根据本发明实施例,还提供了一种码流的处理装置,该装置用于实现实施例三所提供的方法。
图4是根据本发明实施例的码流的处理装置400的结构示意图,如图4所示,处理装置400主要包括:获取模块402和执行模块404。应当理解,图4中所表示的各个模块的连接关系仅为示例,本领域技术人员完全可以采用其它的连接关系,只要在这样的连接关系下各个模块也能够实现本发明的功能即可。
在本说明书中,各个模块的功能可以通过使用专用硬件、或者能够与适当的软件相结合来执行处理的硬件来实现。这样的硬件或专用硬件可以包括专用集成电路(ASIC)、各种其它电路、各种处理器等。当由处理器实现时,该功能可以由单个专用处理器、单个共享处理器、或者多个独立的处理器(其中某些可能被共享)来提供。另外,处理器不应该被理解为专指能够执行软件的硬件,而是可以隐含地包括、而不限于数字信号处理器(DSP)硬件、用来存储软件的只读存储器(ROM)、随机存取存储器(RAM)、以及非易失存储设备。
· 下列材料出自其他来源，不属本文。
-- ==== Sys2Proof/Laws/PerInstr.lean ====
section
/-! SUPPORT. The family EncodedRow: the word the encoder writes for an instruction selects that instruction's own row
of the opcode map (R63), and the fields that row cuts build the instruction back. -/

namespace Sys2Proof.Laws.EncodedRow

/-- `encode i` has the fixed bits of a row of the opcode map, and that row's operands give `i` back. -/
def Statement (i : Instr) : Prop :=
  ∃ (k : Nat) (r : OpcodeRow), opcodeTable[k]? = some r ∧
    encode i &&& r.mask = r.pattern ∧ r.build (fieldsOf (encode i)) = i

theorem cls : Statement .cls := ⟨0, _, rfl, by decide, rfl⟩

theorem ret : Statement .ret := ⟨1, _, rfl, by decide, rfl⟩

theorem sys (nnn : Addr) : Statement (.sys nnn) := ⟨2, _, rfl, wordNNN_and_F000 .., by simp [encode]⟩

theorem jp (nnn : Addr) : Statement (.jp nnn) := ⟨3, _, rfl, wordNNN_and_F000 .., by simp [encode]⟩

theorem call (nnn : Addr) : Statement (.call nnn) := ⟨4, _, rfl, wordNNN_and_F000 .., by simp [encode]⟩

theorem seImm (x : Reg) (kk : Byte) : Statement (.seImm x kk) := ⟨5, _, rfl, wordXKK_and_F000 .., by simp [encode]⟩

theorem sneImm (x : Reg) (kk : Byte) : Statement (.sneImm x kk) := ⟨6, _, rfl, wordXKK_and_F000 .., by simp [encode]⟩

theorem seReg (x y : Reg) : Statement (.seReg x y) := ⟨7, _, rfl, wordXYN_and_F000 .., by simp [encode]⟩

theorem ldImm (x : Reg) (kk : Byte) : Statement (.ldImm x kk) := ⟨8, _, rfl, wordXKK_and_F000 .., by simp [encode]⟩

theorem addImm (x : Reg) (kk : Byte) : Statement (.addImm x kk) := ⟨9, _, rfl, wordXKK_and_F000 .., by simp [encode]⟩

theorem ldReg (x y : Reg) : Statement (.ldReg x y) := ⟨10, _, rfl, wordXYN_and_F00F .., by simp [encode]⟩

theorem or (x y : Reg) : Statement (.or x y) := ⟨11, _, rfl, wordXYN_and_F00F .., by simp [encode]⟩

theorem and (x y : Reg) : Statement (.and x y) := ⟨12, _, rfl, wordXYN_and_F00F .., by simp [encode]⟩

theorem xor (x y : Reg) : Statement (.xor x y) := ⟨13, _, rfl, wordXYN_and_F00F .., by simp [encode]⟩

theorem addReg (x y : Reg) : Statement (.addReg x y) := ⟨14, _, rfl, wordXYN_and_F00F .., by simp [encode]⟩

theorem sub (x y : Reg) : Statement (.sub x y) := ⟨15, _, rfl, wordXYN_and_F00F .., by simp [encode]⟩

theorem shr (x : Reg) : Statement (.shr x) := ⟨16, _, rfl, wordXYN_and_F00F .., by simp [encode]⟩

theorem subn (x y : Reg) : Statement (.subn x y) := ⟨17, _, rfl, wordXYN_and_F00F .., by simp [encode]⟩

theorem shl (x : Reg) : Statement (.shl x) := ⟨18, _, rfl, wordXYN_and_F00F .., by simp [encode]⟩

theorem sneReg (x y : Reg) : Statement (.sneReg x y) := ⟨19, _, rfl, wordXYN_and_F000 .., by simp [encode]⟩

theorem ldI (nnn : Addr) : Statement (.ldI nnn) := ⟨20, _, rfl, wordNNN_and_F000 .., by simp [encode]⟩

theorem jpV0 (nnn : Addr) : Statement (.jpV0 nnn) := ⟨21, _, rfl, wordNNN_and_F000 .., by simp [encode]⟩

theorem rnd (x : Reg) (kk : Byte) : Statement (.rnd x kk) := ⟨22, _, rfl, wordXKK_and_F000 .., by simp [encode]⟩

theorem drw (x y : Reg) (n : Fin 16) : Statement (.drw x y n) := ⟨23, _, rfl, wordXYN_and_F000 .., by simp [encode]⟩

theorem skp (x : Reg) : Statement (.skp x) := ⟨24, _, rfl, wordXKK_and_F0FF .., by simp [encode]⟩

theorem sknp (x : Reg) : Statement (.sknp x) := ⟨25, _, rfl, wordXKK_and_F0FF .., by simp [encode]⟩

theorem ldVxDt (x : Reg) : Statement (.ldVxDt x) := ⟨26, _, rfl, wordXKK_and_F0FF .., by simp [encode]⟩

theorem ldVxK (x : Reg) : Statement (.ldVxK x) := ⟨27, _, rfl, wordXKK_and_F0FF .., by simp [encode]⟩

theorem ldDtVx (x : Reg) : Statement (.ldDtVx x) := ⟨28, _, rfl, wordXKK_and_F0FF .., by simp [encode]⟩

theorem ldStVx (x : Reg) : Statement (.ldStVx x) := ⟨29, _, rfl, wordXKK_and_F0FF .., by simp [encode]⟩

theorem addIVx (x : Reg) : Statement (.addIVx x) := ⟨30, _, rfl, wordXKK_and_F0FF .., by simp [encode]⟩

theorem ldFVx (x : Reg) : Statement (.ldFVx x) := ⟨31, _, rfl, wordXKK_and_F0FF .., by simp [encode]⟩

theorem ldBVx (x : Reg) : Statement (.ldBVx x) := ⟨32, _, rfl, wordXKK_and_F0FF .., by simp [encode]⟩

theorem storeRegs (x : Reg) : Statement (.storeRegs x) := ⟨33, _, rfl, wordXKK_and_F0FF .., by simp [encode]⟩

theorem loadRegs (x : Reg) : Statement (.loadRegs x) := ⟨34, _, rfl, wordXKK_and_F0FF .., by simp [encode]⟩

end Sys2Proof.Laws.EncodedRow
end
在本发明实施例中,获取模块402,设置为从码流中获取包括是否对多层视频码流的整体和/或部分执行视频图像序号POC对齐操作的指示信息的标识及控制信息。执行模块406,设置为根据所述标识及控制信息的指示,对所述码流中需要执行POC对齐操作的部分执行POC对齐。
可选的,执行模块404可以包括:确定模块,设置为根据所述标识及控制信息所在字段的有效范围以及所述标识及控制信息的取值,确定所述多层视频码流中开启和/或关闭POC对齐操作的图像;控制模块,设置为对开启POC对齐操作的图像执行POC对齐操作。
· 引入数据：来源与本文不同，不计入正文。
-- ==== Sys2Proof/Tests/Slice0.lean ====
section
/-! SUPPORT. Tests: the WellFormed smoke test, decoding of words written out from the spec's encodings, and the spec's
worked examples and vectors (spec/95_test_vectors.md, Part 2, named in each comment). Witnesses for the hypotheses of
the statements stand at the end. -/

namespace Sys2Proof.Tests

open Sys2Proof.Machine

/-! ### Well-formedness: the two class-0 words that are never SYS (R59) -/

theorem test_sys_cls_word_ill_formed : (Instr.sys 0x0E0#12).wellFormed = false := by decide
theorem test_sys_ret_word_ill_formed : (Instr.sys 0x0EE#12).wellFormed = false := by decide
theorem test_sys_well_formed : (Instr.sys 0x1E0#12).wellFormed = true := by decide

/-! ### Decoding: words written out nibble by nibble from R63's patterns -/

/-- Class 0 (R59): 00E0, 00EE, and SYS for 0NNN; 01E0 is not CLS (vector PL10). -/
theorem test_decode_class0 :
    decode 0x00E0#16 = .ok .cls ∧ decode 0x00EE#16 = .ok .ret ∧ decode 0x01E0#16 = .ok (.sys 0x1E0#12) ∧
    decode 0x0000#16 = .ok (.sys 0#12) := by decide

/-- 1NNN, 2NNN, ANNN, BNNN. -/
theorem test_decode_address_words :
    decode 0x1234#16 = .ok (.jp 0x234#12) ∧ decode 0x2300#16 = .ok (.call 0x300#12) ∧
    decode 0xA2F0#16 = .ok (.ldI 0x2F0#12) ∧ decode 0xB5FE#16 = .ok (.jpV0 0x5FE#12) := by decide

/-- 3XKK, 4XKK, 6XKK, 7XKK, CXKK. -/
theorem test_decode_immediate_words :
    decode 0x3310#16 = .ok (.seImm 3 0x10#8) ∧ decode 0x4501#16 = .ok (.sneImm 5 0x01#8) ∧
    decode 0x6A2B#16 = .ok (.ldImm 10 0x2B#8) ∧ decode 0x73FF#16 = .ok (.addImm 3 0xFF#8) ∧
    decode 0xC0FF#16 = .ok (.rnd 0 0xFF#8) := by decide

/-- 5XYN and 9XYN, whatever N (R58); DXYN. -/
theorem test_decode_register_pair_words :
    decode 0x5120#16 = .ok (.seReg 1 2) ∧ decode 0x512F#16 = .ok (.seReg 1 2) ∧
    decode 0x9120#16 = .ok (.sneReg 1 2) ∧ decode 0x912F#16 = .ok (.sneReg 1 2) ∧
    decode 0xD01F#16 = .ok (.drw 0 1 15) := by decide

/-- 8XY0 to 8XY7 and 8XYE (R60). -/
theorem test_decode_class8 :
    decode 0x8120#16 = .ok (.ldReg 1 2) ∧ decode 0x8121#16 = .ok (.or 1 2) ∧
    decode 0x8122#16 = .ok (.and 1 2) ∧ decode 0x8123#16 = .ok (.xor 1 2) ∧
    decode 0x8124#16 = .ok (.addReg 1 2) ∧ decode 0x8125#16 = .ok (.sub 1 2) ∧
    decode 0x8126#16 = .ok (.shr 1) ∧ decode 0x8127#16 = .ok (.subn 1 2) ∧
    decode 0x812E#16 = .ok (.shl 1) := by decide

/-- EX9E, EXA1 and the nine of class F (R61, R62). -/
theorem test_decode_classes_E_F :
    decode 0xE19E#16 = .ok (.skp 1) ∧ decode 0xE1A1#16 = .ok (.sknp 1) ∧
    decode 0xF307#16 = .ok (.ldVxDt 3) ∧ decode 0xF30A#16 = .ok (.ldVxK 3) ∧
    decode 0xF315#16 = .ok (.ldDtVx 3) ∧ decode 0xF318#16 = .ok (.ldStVx 3) ∧
    decode 0xF31E#16 = .ok (.addIVx 3) ∧ decode 0xF329#16 = .ok (.ldFVx 3) ∧
    decode 0xF333#16 = .ok (.ldBVx 3) ∧ decode 0xF355#16 = .ok (.storeRegs 3) ∧
    decode 0xF365#16 = .ok (.loadRegs 3) := by decide

/-- Words that select no row (R64, vectors PL5 to PL8). -/
theorem test_decode_invalid :
    decode 0x8008#16 = .error .invalidInstruction ∧ decode 0xE000#16 = .error .invalidInstruction ∧
    decode 0xF000#16 = .error .invalidInstruction ∧ decode 0xF01F#16 = .error .invalidInstruction := by decide

/-- Bytes are big-endian (R41), and one byte is no instruction (R66). -/
theorem test_decode_bytes :
    decodeBytes [0x12#8, 0x34#8, 0x56#8] = .ok (.jp 0x234#12, [0x56#8]) ∧
    decodeBytes [0x12#8] = .error .truncated := by decide

theorem test_decode_table_word :
    decodeTableWord 16 0xD015 = some (.drw 0 1 5) ∧ decodeTableWord 16 0x800F = none := by decide

/-! ### One Step on a small state -/

/-- Right after reset, with the word `w` at 0x200. -/
def loaded (w : Nat) : State := State.reset.withFetchWord 16 w

/-- What an outcome holds when it is a next state. -/
def nextOf {α : Type} (o : Host.Outcome α Fault Refusal) : Option α :=
  match o with
  | .next t => some t
  | _ => none

theorem eq_next_of_nextOf {α : Type} {o : Host.Outcome α Fault Refusal} {t : α} (h : nextOf o = some t) :
    o = .next t := by
  cases o with
  | next u => exact congrArg _ (Option.some.inj h)
  | fault => cases h
  | refused => cases h

/-- The state a Step leaves, if it leaves one. -/
def after (s : State) : Option State := nextOf (step s)

theorem test_memory_write_canonical :
    Memory.write (Memory.write [] 0x300 5) 0x300 0 = [] ∧ Memory.write [] 0 0xF0 = [] ∧
    Memory.write (Memory.write [] 0x300 5) 0x201 7 = [(0x201, 7), (0x300, 5)] := by decide

/-- Vector LD4 and the ends of the font table of R31. -/
theorem test_font : (State.reset.mem.read 0 = 0xF0 ∧ State.reset.mem.read 5 = 0x20) ∧
    State.reset.mem.read 0x4B = 0xF0 ∧ State.reset.mem.read 0x4F = 0x80 ∧ State.reset.mem.read 0x50 = 0 := by
  decide

/-- Vector PL2: the last legal fetch. -/
theorem test_fetch_last : ((setPc State.reset 0xFFE).withFetchWord 16 0x1200 |> after).map (·.pc) = some 0x200 := by
  decide

/-- Vector PL3: the fetch error leaves `pc`. -/
theorem test_fetch_out_of_range : after (setPc State.reset 0xFFF) =
    some { State.reset with pc := 0xFFF, status := .halted (.addressOutOfRange 0xFFF) } := by decide

/-- Vector PL5. -/
theorem test_invalid : (after (loaded 0x8008)).map (fun t => (t.pc, t.status)) =
    some (0x202, .halted .invalidInstruction) := by decide

/-- Vectors PL9 and LD3: the first Step before any Load. -/
theorem test_sys : after State.reset =
    some { State.reset with pc := 0x202, status := .halted .unimplemented } := by decide

/-- Vector CF1. -/
theorem test_jp : (after (loaded 0x1234)).map (·.pc) = some 0x234 := by decide

/-- Vectors CF10 and CF11: no reduction modulo 4096, and V0 is added whatever the `x` field. -/
theorem test_jpV0 : ((after (setV (loaded 0xBFFF) 0 0xFF)).map (·.pc) = some 0x10FE) ∧
    (after (setV (setV (loaded 0xB5FE) 0 1) 5 0x40)).map (·.pc) = some 0x5FF := by decide

/-- Vector CF4. -/
theorem test_call : (after (loaded 0x2300)).map (fun t => (t.stack[0], t.sp, t.pc)) =
    some (0x202, 2, 0x300) := by decide

/-- Vector CF5. -/
theorem test_call_full : (after { loaded 0x2300 with sp := 32 }).map (fun t => (t.sp, t.pc, t.status)) =
    some (32, 0x202, .halted .stackOverflow) := by decide

/-- Vector CF6. -/
theorem test_ret : (after { loaded 0x00EE with sp := 2, stack := State.reset.stack.set 0 0x202 }).map
    (fun t => (t.sp, t.pc, t.stack[0])) = some (0, 0x202, 0x202) := by decide

/-- Vector CF7. -/
theorem test_ret_empty : (after (loaded 0x00EE)).map (fun t => (t.sp, t.pc, t.status)) =
    some (0, 0x202, .halted .stackUnderflow) := by decide

/-- Vectors SK1 and SK2. -/
theorem test_seImm : (after (setV (loaded 0x3310) 3 0x10)).map (·.pc) = some 0x204 ∧
    (after (setV (loaded 0x3310) 3 0x11)).map (·.pc) = some 0x202 := by decide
本实施例的装置可以是视频通信应用中相关码流接收播放设备,例如,手机、计算机、服务器、机顶盒、便携式移动终端、数字摄像机,电视广播系统设备等。该装置可以位于宿设备中,该处理装置可以处理以下至少一种多层视频信号:可伸缩视频,多视点视频,多视点深度,多视点视频+多视点深度。其中,立体视频是多视点视频的一种视点数等于2的特殊形式。
实施例五
根据本发明实施例,还提供了一种使用码流的通信系统。
图5为根据本发明实施例的使用码流的通信系统500的结构示意图,如图5所示,根据本发明实施例的多层视频码流的传输系统500包括源设备502和宿设备504。其中,源设备502包括上述实施例二中所述的码流的生成装置200,宿设备504包括上述实施例四中所述的码流的处理装置400。在本实施例中,源设备502可以按照实施例一中所述的方法生成码流并输出,宿设备504接收该码流,并按照实施例三中所述的方法对该码流进行处理,具体参见上述明实施例,本实施列中不再赘述。
为了进一步说明本发明实施例所提供的技术方案,下面通过具体实例对本发明实施例所提供的技术方案进行描述。
以下实例所使用的针对POC对齐操作的高层码流组织方法采用如表1和表2所示的结构。
如表1和表2所示码流中包含:标识整体和/或部分码流是否使用POC对齐操作的标识信息。在对应的码流中,携带有如下比特字段:标识整体和/或部分码流是否使用POC对齐操作的信息的一个或多个比特字段。
如表3所示码流中包含:启用或关闭POC对齐操作起始和/或结束位置信息。对应的码流中,携带有如下比特字段:启用或关闭POC对齐操作起始和/或结束位置信息的一个或多个比特字段。
表1.启用POC对齐的码流组织方法
Figure PCTCN2014088677-appb-000001
表2.关闭POC对齐的码流组织方法
Figure PCTCN2014088677-appb-000002
表3.POC对齐相关起止位置的码流组织方法
Figure PCTCN2014088677-appb-000003
Figure PCTCN2014088677-appb-000004
其中,表1中各字段的语义(对应的控制操作)如下:poc_alignment_enable_flag取值等于1时表示解码码流过程中需要使用POC对齐操作。poc_alignment_enable_flag取值等于0是表示解码码流过程中不使用POC对齐操作,当然,对于本领域技术人员来说poc_alignment_enable_flag取值及其所表示的含义也可以采用其它方式,具体本发明实施例中不作限定。poc_alignment_enable_flag使用u(1)对应的编解码方法。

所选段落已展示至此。